The way to think about that is, yes, we absolutely foresaw it coming. That’s why we believed it was important. But it took quite a long time. 10 years is a fairly long time to work on something. But if you enjoy working on something, 10 years comes and goes.
Question: What do you think about reports of accidents in tests of self-driving cars? The Tesla incident was the most prominent.
Huang: It’s really unfortunate. There’s no question that the technology has much to advance. That’s why we’re dedicating so much R&D to it. The problem of self-driving cars is an AI problem, and a really hard one. I just don’t think that the work is done yet. That’s why we’re working so hard at it. It’s obviously a very important problem to solve.
Question: Related to that, one of the challenges that the market is facing is that you have a bunch of companies, yourself included, touting autonomous driving as here and now, yet also saying that it’s not here and now. It gets confusing to reconcile when it’s really here – not one or two cars, or even 40 cars, but millions of cars. Tesla is confusing things even more as to how they define what they’re doing. From your position, how should people think about that? How do we reconcile the present versus the future, what we can do and what we can’t?
Huang: First of all, all of you can control this situation quite well. Just don’t write about it. [laughter] Obviously, the reason why we talk about it, the reason why people are interested, is because transportation is such a big deal. It’s the fabric of society. The internet moves information, but transportation moves things. We need things to live. It’s obviously very interesting. Of course, automobiles also connect with a romantic side of us. We love cars. It’s fun to write about.
Now, I think you have a serious question in there related to how we know how far along this is.
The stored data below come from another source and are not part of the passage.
-- ==== Sys2Proof/Decode.lean ====
section
/-! DEFINITION. From bytes to commands and back (R70–R72). One command is one byte written to CMD (R88), so the decoder
reads one byte of a byte sequence and hands back the rest. -/

namespace Sys2Proof

/-- A row of the opcode table: the bits the row fixes, their values, and the command. -/
structure OpcodeRow where
  mask    : Byte
  pattern : Byte
  instr   : Instr
  deriving DecidableEq, Repr

/-- Why bytes are no command. -/
inductive DecodeError where
  /-- There is no byte to read. -/
  | noByte
  /-- The code is none of R71's: an illegal command, reported by the block in STATUS (R72, R213). -/
  | illegalCommand (code : Byte)
  deriving DecidableEq, Repr

/-- spec/opcode_table.json, row by row (R71). -/
def opcodeTable : List OpcodeRow :=
  [ ⟨0xFF, 0x01, .crcInit⟩,
    ⟨0xFF, 0x02, .crcUpdate⟩,
    ⟨0xFF, 0x03, .crcCompute⟩,
    ⟨0xFF, 0x04, .crcAppend⟩,
    ⟨0xFF, 0x05, .crcValidate⟩,
    ⟨0xFF, 0x10, .buildRead⟩,
    ⟨0xFF, 0x20, .parse⟩,
    ⟨0xFF, 0x30, .decode⟩ ]

/-- Whether a command code falls under a row. -/
def OpcodeRow.covers (row : OpcodeRow) (code : Byte) : Bool := code &&& row.mask == row.pattern

/-- The command a code stands for, if any (R71). -/
def decodeCode (code : Byte) : Option Instr := (opcodeTable.find? (·.covers code)).map (·.instr)

/-- Reads one command from the front of a byte sequence; the second component is what follows it. Total: bytes that are no
command are rejected by name. -/
def decode : List Byte → Except DecodeError (Instr × List Byte)
  | [] => .error .noByte
  | code :: rest =>
    match decodeCode code with
    | some i => .ok (i, rest)
    | none => .error (.illegalCommand code)

/-- The code the host writes to CMD to issue a command (R71). -/
def Instr.code : Instr → Byte
  | .crcInit => 0x01
  | .crcUpdate => 0x02
  | .crcCompute => 0x03
  | .crcAppend => 0x04
  | .crcValidate => 0x05
  | .buildRead => 0x10
  | .parse => 0x20
  | .decode => 0x30

/-- The bytes of a command: its code and nothing else (R88). -/
def encode (i : Instr) : List Byte := [i.code]

/-- The byte of an instruction whose bits are `w`, of which the table gives `nbits`; bits above `nbits` are 0. -/
def tableByte (nbits w : Nat) : Byte := BitVec.ofNat 8 (w % 2 ^ nbits)

/-- What the decoder reads from an instruction's bits as spec/opcode_table.json numbers them. -/
def decodeTableWord (nbits w : Nat) : Option Instr :=
  match decode [tableByte nbits w] with
  | .ok (i, _) => some i
  | .error _ => none

end Sys2Proof
end

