/-! ### Reset -/

/-- R22, R241: after power-on and after a reset event, every register holds its reset value and every buffer element is unwritten,
so that a DECODE of any definition without fault finds too few words until WCNT is written. -/
def Obligations.ResetGivesTheTabledValues : Prop :=
  ∀ t : State, (t = State.reset ∨ ∃ s rest, s.pending = .reset :: rest ∧ step s = .next t) →
    t.opData = 0x00 ∧ t.opSlave = 0x00 ∧ t.opFc = 0x00 ∧ t.opAddr = 0x0000 ∧ t.opCount = 0x0000 ∧ t.opLen = 0x0000 ∧
    t.defReg = 0x0000 ∧ t.wcnt = 0 ∧ t.status = 0x00 ∧ t.acc = 0xFFFF ∧ t.resCrc = 0x0000 ∧ t.resValid = false ∧
    t.excCode = 0x00 ∧ t.resBc = 0x00 ∧ t.resVal = 0x00000000 ∧ t.resScale = 0x01 ∧ t.resTlen = 0x00 ∧
    (∀ i, t.fb.read i = none) ∧ (∀ i, t.wb.read i = none) ∧ (∀ i, t.tb.read i = none) ∧
    ∀ d, supportedDefinition d → wellFormedDefinition d →
      exec .decode { t with defReg := d } = .next { t with defReg := d, status := 0x09 }

/-! ### The Checksum Engine -/

/-- R100: `crc_step` is the loop of the rule, here on numbers: XOR the byte in, then eight times halve and, if the number was odd,
XOR 0xA001. -/
def Obligations.ByteStepIsTheHalvingLoop : Prop :=
  ∀ (acc : Word) (b : Byte), (crcStep acc b).toNat = natShift^[8] (acc.toNat ^^^ b.toNat)

/-- R101: the checksum starts from 0xFFFF, takes one byte step per byte in order, and nothing follows; with the rule's six
examples. -/
def Obligations.ChecksumFoldsTheByteStep : Prop :=
  crc16 [] = 0xFFFF ∧ (∀ bytes b, crc16 (bytes ++ [b]) = crcStep (crc16 bytes) b) ∧
  crc16 [0x00] = 0x40BF ∧ crc16 [0x01] = 0x807E ∧ crc16 [0xFF] = 0x00FF ∧
  crc16 [0x01, 0x03, 0x00, 0x00, 0x00, 0x01] = 0x0A84 ∧
  crc16 [0x31, 0x32, 0x33, 0x34, 0x35, 0x36, 0x37, 0x38, 0x39] = 0x4B37

/-- R102, R103: CRC_INIT sets ACC to 0xFFFF, CRC_UPDATE folds OP_DATA into it; both end with OK and change nothing else. -/
def Obligations.StreamingCommandsUpdateTheAccumulator : Prop :=
  encode .crcInit = [0x01] ∧ encode .crcUpdate = [0x02] ∧
  ∀ s : State,
    exec .crcInit s = .next { s with acc := 0xFFFF, status := 0x00 } ∧
    exec .crcUpdate s = .next { s with acc := crcStep s.acc s.opData, status := 0x00 }

/-- R104 (the streaming law, which the spec derives from R101, R102, R103): the accesses of `crc b0, ..., bk` leave the checksum of
the bytes in ACC, and beside it only the last byte in OP_DATA and OK in STATUS. -/
def Obligations.StreamedBytesLeaveTheirChecksum : Prop :=
  ∀ (s : State) (bytes : List Byte) (rest : List Input), s.pending = streamInputs bytes ++ rest →
    Sys2Proof.core.run (1 + 2 * bytes.length) s =
      .next { s with
        pending := rest
        acc := crc16 bytes
        opData := bytes.getLastD s.opData
        status := 0x00 }

/-- R32: over any step, ACC changes only when CRC_INIT is issued, which gives 0xFFFF, when CRC_UPDATE is, which folds OP_DATA in, or
at a reset (R241). -/
def Obligations.AccumulatorChangesOnlyByItsTwoCommands : Prop :=
  ∀ s t : State, step s = .next t → t.acc ≠ s.acc →
    ∃ e rest, s.pending = e :: rest ∧
      ((e = .access (.wr .cmd 0x01) ∧ t.acc = 0xFFFF) ∨
       (e = .access (.wr .cmd 0x02) ∧ t.acc = crcStep s.acc s.opData) ∨
       (e = .reset ∧ t.acc = 0xFFFF))

/-- R110 (which the spec derives from R100): for each byte, the byte step is a bijection on ACC. -/
def Obligations.ByteStepIsABijection : Prop :=
  ∀ b : Byte, Function.Bijective fun acc : Word => crcStep acc b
I actually don’t feel that most people are confused about the capabilities of their car. Just because they’ve read about this in the news yesterday, they don’t go home and say, “Car, drive.” They know that their cars don’t drive themselves. I drive a Model S. I can tell you that it helps me every single day. It improves my safety.
Question: I guess the question is assisted driving versus autonomous. It seems like everyone is focused on autonomous when assisted is more practical and more useful.
Huang: Maybe what you’re saying is what I’m saying as well, which is—I believe a car, an autonomous vehicle, the first thing it’s going to do is plan a route. This car already has a computer inside, connected to the internet. You say, “I want to go here,” and it’ll plan its route, just like a plane does, just like we all do. Out of that route that it’s planned, parts of it, or all of it, it might be able to do that autonomously. If it can do that confidently, then it’ll do it and do it well.
If parts of that route can’t be done autonomously, it’ll tell you. There are lots of different ways to tell you. We’re saying that even when it’s not driving for you, it should be looking out for you. As a result, this AI car concept is a larger concept than autonomous vehicles. That’s why I didn’t say “autonomous vehicles.” I call it an AI car. I believe this AI car will have two basic functionalities. One, driving for you. Two, looking out for you. That idea, I believe, we can put on the road tomorrow morning and it’ll be a betterment for society. But we do have to finish the technology.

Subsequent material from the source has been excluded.